Source data
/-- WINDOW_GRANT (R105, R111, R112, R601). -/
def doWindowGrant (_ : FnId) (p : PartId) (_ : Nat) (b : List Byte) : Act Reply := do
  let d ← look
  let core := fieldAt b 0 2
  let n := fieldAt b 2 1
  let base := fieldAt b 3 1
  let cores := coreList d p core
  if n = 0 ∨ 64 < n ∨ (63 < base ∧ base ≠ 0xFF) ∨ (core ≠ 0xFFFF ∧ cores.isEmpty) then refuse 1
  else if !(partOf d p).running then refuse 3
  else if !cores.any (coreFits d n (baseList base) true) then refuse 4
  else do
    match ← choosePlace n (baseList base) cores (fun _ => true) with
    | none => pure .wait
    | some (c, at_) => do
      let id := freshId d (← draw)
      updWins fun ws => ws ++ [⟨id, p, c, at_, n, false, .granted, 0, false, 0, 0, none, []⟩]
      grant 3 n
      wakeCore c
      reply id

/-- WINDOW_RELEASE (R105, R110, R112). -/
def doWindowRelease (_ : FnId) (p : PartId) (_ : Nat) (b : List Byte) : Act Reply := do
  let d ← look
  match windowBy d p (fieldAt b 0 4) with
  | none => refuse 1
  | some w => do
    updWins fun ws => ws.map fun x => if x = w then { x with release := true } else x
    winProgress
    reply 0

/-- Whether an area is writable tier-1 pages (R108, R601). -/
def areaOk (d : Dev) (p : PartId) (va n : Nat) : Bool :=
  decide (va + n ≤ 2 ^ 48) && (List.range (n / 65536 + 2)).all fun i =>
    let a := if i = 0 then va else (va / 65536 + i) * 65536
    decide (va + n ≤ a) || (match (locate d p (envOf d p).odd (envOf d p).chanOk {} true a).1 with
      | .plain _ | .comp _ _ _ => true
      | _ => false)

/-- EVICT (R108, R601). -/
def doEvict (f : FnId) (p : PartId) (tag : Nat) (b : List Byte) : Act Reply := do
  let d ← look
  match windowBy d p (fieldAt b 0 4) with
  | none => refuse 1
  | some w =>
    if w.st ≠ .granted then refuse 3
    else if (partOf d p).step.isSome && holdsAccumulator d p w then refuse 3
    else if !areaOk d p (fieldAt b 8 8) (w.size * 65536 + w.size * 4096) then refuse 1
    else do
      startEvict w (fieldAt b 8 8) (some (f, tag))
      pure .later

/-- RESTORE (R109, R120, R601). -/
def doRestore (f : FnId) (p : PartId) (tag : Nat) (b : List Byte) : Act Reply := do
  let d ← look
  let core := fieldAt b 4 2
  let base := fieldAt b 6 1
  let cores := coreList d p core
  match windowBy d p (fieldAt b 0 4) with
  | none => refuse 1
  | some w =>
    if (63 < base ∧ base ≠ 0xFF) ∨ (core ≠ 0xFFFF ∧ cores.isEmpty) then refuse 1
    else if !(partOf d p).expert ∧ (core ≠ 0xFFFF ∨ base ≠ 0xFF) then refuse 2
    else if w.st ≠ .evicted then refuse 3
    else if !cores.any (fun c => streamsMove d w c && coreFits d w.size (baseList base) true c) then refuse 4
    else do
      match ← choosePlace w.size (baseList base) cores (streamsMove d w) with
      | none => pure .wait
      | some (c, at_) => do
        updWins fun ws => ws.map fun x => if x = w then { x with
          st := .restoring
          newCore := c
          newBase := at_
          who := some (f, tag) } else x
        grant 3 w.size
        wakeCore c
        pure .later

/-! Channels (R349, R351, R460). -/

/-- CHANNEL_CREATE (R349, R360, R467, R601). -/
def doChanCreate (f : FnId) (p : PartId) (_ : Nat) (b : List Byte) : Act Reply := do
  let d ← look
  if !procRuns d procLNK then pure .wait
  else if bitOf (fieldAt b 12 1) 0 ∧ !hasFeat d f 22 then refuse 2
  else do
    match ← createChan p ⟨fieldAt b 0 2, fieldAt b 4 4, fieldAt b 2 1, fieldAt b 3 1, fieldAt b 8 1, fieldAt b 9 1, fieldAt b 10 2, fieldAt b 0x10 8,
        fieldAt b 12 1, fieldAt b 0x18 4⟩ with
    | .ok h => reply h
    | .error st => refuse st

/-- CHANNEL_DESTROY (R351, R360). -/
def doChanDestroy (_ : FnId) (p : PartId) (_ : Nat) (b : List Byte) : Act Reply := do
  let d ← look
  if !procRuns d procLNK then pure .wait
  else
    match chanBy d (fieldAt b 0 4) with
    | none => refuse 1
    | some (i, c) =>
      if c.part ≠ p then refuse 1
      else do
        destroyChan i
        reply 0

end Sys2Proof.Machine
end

* [What the exercise asks]: Please reproduce the records exactly, without leaving any out.

* [Exercise output]:
/-- WINDOW_GRANT (R105, R111, R112, R601). -/
def doWindowGrant (_ : FnId) (p : PartId) (_ : Nat) (b : List Byte) : Act Reply := do
  let d ← look
  let core := fieldAt b 0 2
  let n := fieldAt b 2 1
  let base := fieldAt b 3 1
  let cores := coreList d p core
  if n = 0 ∨ 64 < n ∨ (63 < base ∧ base ≠ 0xFF) ∨ (core ≠ 0xFFFF ∧ cores.isEmpty) then refuse 1
  else if !(partOf d p).running then refuse 3
  else if !cores.any (coreFits d n (baseList base) true) then refuse 4
  else do
    match ← choosePlace n (baseList base) cores (fun _ => true) with
    | none => pure .wait
    | some (c, at_) => do
      let id := freshId d (← draw)
      updWins fun ws => ws ++ [⟨id, p, c, at_, n, false, .granted, 0, false, 0, 0, none, []⟩]
      grant 3 n
      wakeCore c
      reply id

/-- WINDOW_RELEASE (R105, R110, R112). -/
def doWindowRelease (_ : FnId) (p : PartId) (_ : Nat) (b : List Byte) : Act Reply := do
  let d ← look
  match windowBy d p (fieldAt b 0 4) with
  | none => refuse 1
  | some w => do
    updWins fun ws => ws.map fun x => if x = w then { x with release := true } else x
    winProgress
    reply 0

/-- Whether an area is writable tier-1 pages (R108, R601). -/
def areaOk (d : Dev) (p : PartId) (va n : Nat) : Bool :=
  decide (va + n ≤ 2 ^ 48) && (List.range (n / 65536 + 2)).all fun i =>
    let a := if i = 0 then va else (va / 65536 + i) * 65536
    decide (va + n ≤ a) || (match (locate d p (envOf d p).odd (envOf d p).chanOk {} true a).1 with
      | .plain _ | .comp _ _ _ => true
      | _ => false)

/-- EVICT (R108, R601). -/
def doEvict (f : FnId) (p : PartId) (tag : Nat) (b : List Byte) : Act Reply := do
  let d ← look
  match windowBy d p (fieldAt b 0 4) with
  | none => refuse 1
  | some w =>
    if w.st ≠ .granted then refuse 3
    else if (partOf d p).step.isSome && holdsAccumulator d p w then refuse 3
    else if !areaOk d p (fieldAt b 8 8) (w.size * 65536 + w.size * 4096) then refuse 1
    else do
      startEvict w (fieldAt b 8 8) (some (f, tag))
      pure .later

/-- RESTORE (R109, R120, R601). -/
def doRestore (f : FnId) (p : PartId) (tag : Nat) (b : List Byte) : Act Reply := do
  let d ← look
  let core := fieldAt b 4 2
  let base := fieldAt b 6 1
  let cores := coreList d p core
  match windowBy d p (fieldAt b 0 4) with
  | none => refuse 1
  | some w =>
    if (63 < base ∧ base ≠ 0xFF) ∨ (core ≠ 0xFFFF ∧ cores.isEmpty) then refuse 1
    else if !(partOf d p).expert ∧ (core ≠ 0xFFFF ∨ base ≠ 0xFF) then refuse 2
    else if w.st ≠ .evicted then refuse 3
    else if !cores.any (fun c => streamsMove d w c && coreFits d w.size (baseList base) true c) then refuse 4
    else do
      match ← choosePlace w.size (baseList base) cores (streamsMove d w) with
      | none => pure .wait
      | some (c, at_) => do
        updWins fun ws => ws.map fun x => if x = w then { x with
          st := .restoring
          newCore := c
          newBase := at_
          who := some (f, tag) } else x
        grant 3 w.size
        wakeCore c
        pure .later

/-! Channels (R349, R351, R460). -/

/-- CHANNEL_CREATE (R349, R360, R467, R601). -/
def doChanCreate (f : FnId) (p : PartId) (_ : Nat) (b : List Byte) : Act Reply := do
  let d ← look
  if !procRuns d procLNK then pure .wait
  else if bitOf (fieldAt b 12 1) 0 ∧ !hasFeat d f 22 then refuse 2
  else do
    match ← createChan p ⟨fieldAt b 0 2, fieldAt b 4 4, fieldAt b 2 1, fieldAt b 3 1, fieldAt b 8 1, fieldAt b 9 1, fieldAt b 10 2, fieldAt b 0x10 8,
        fieldAt b 12 1, fieldAt b 0x18 4⟩ with
    | .ok h => reply h
    | .error st => refuse st

/-- CHANNEL_DESTROY (R351, R360). -/
def doChanDestroy (_ : FnId) (p : PartId) (_ : Nat) (b : List Byte) : Act Reply := do
  let d ← look
  if !procRuns d procLNK then pure .wait
  else
    match chanBy d (fieldAt b 0 4) with
    | none => refuse 1
    | some (i, c) =>
      if c.part ≠ p then refuse 1
      else do
        destroyChan i
        reply 0

end Sys2Proof.Machine
end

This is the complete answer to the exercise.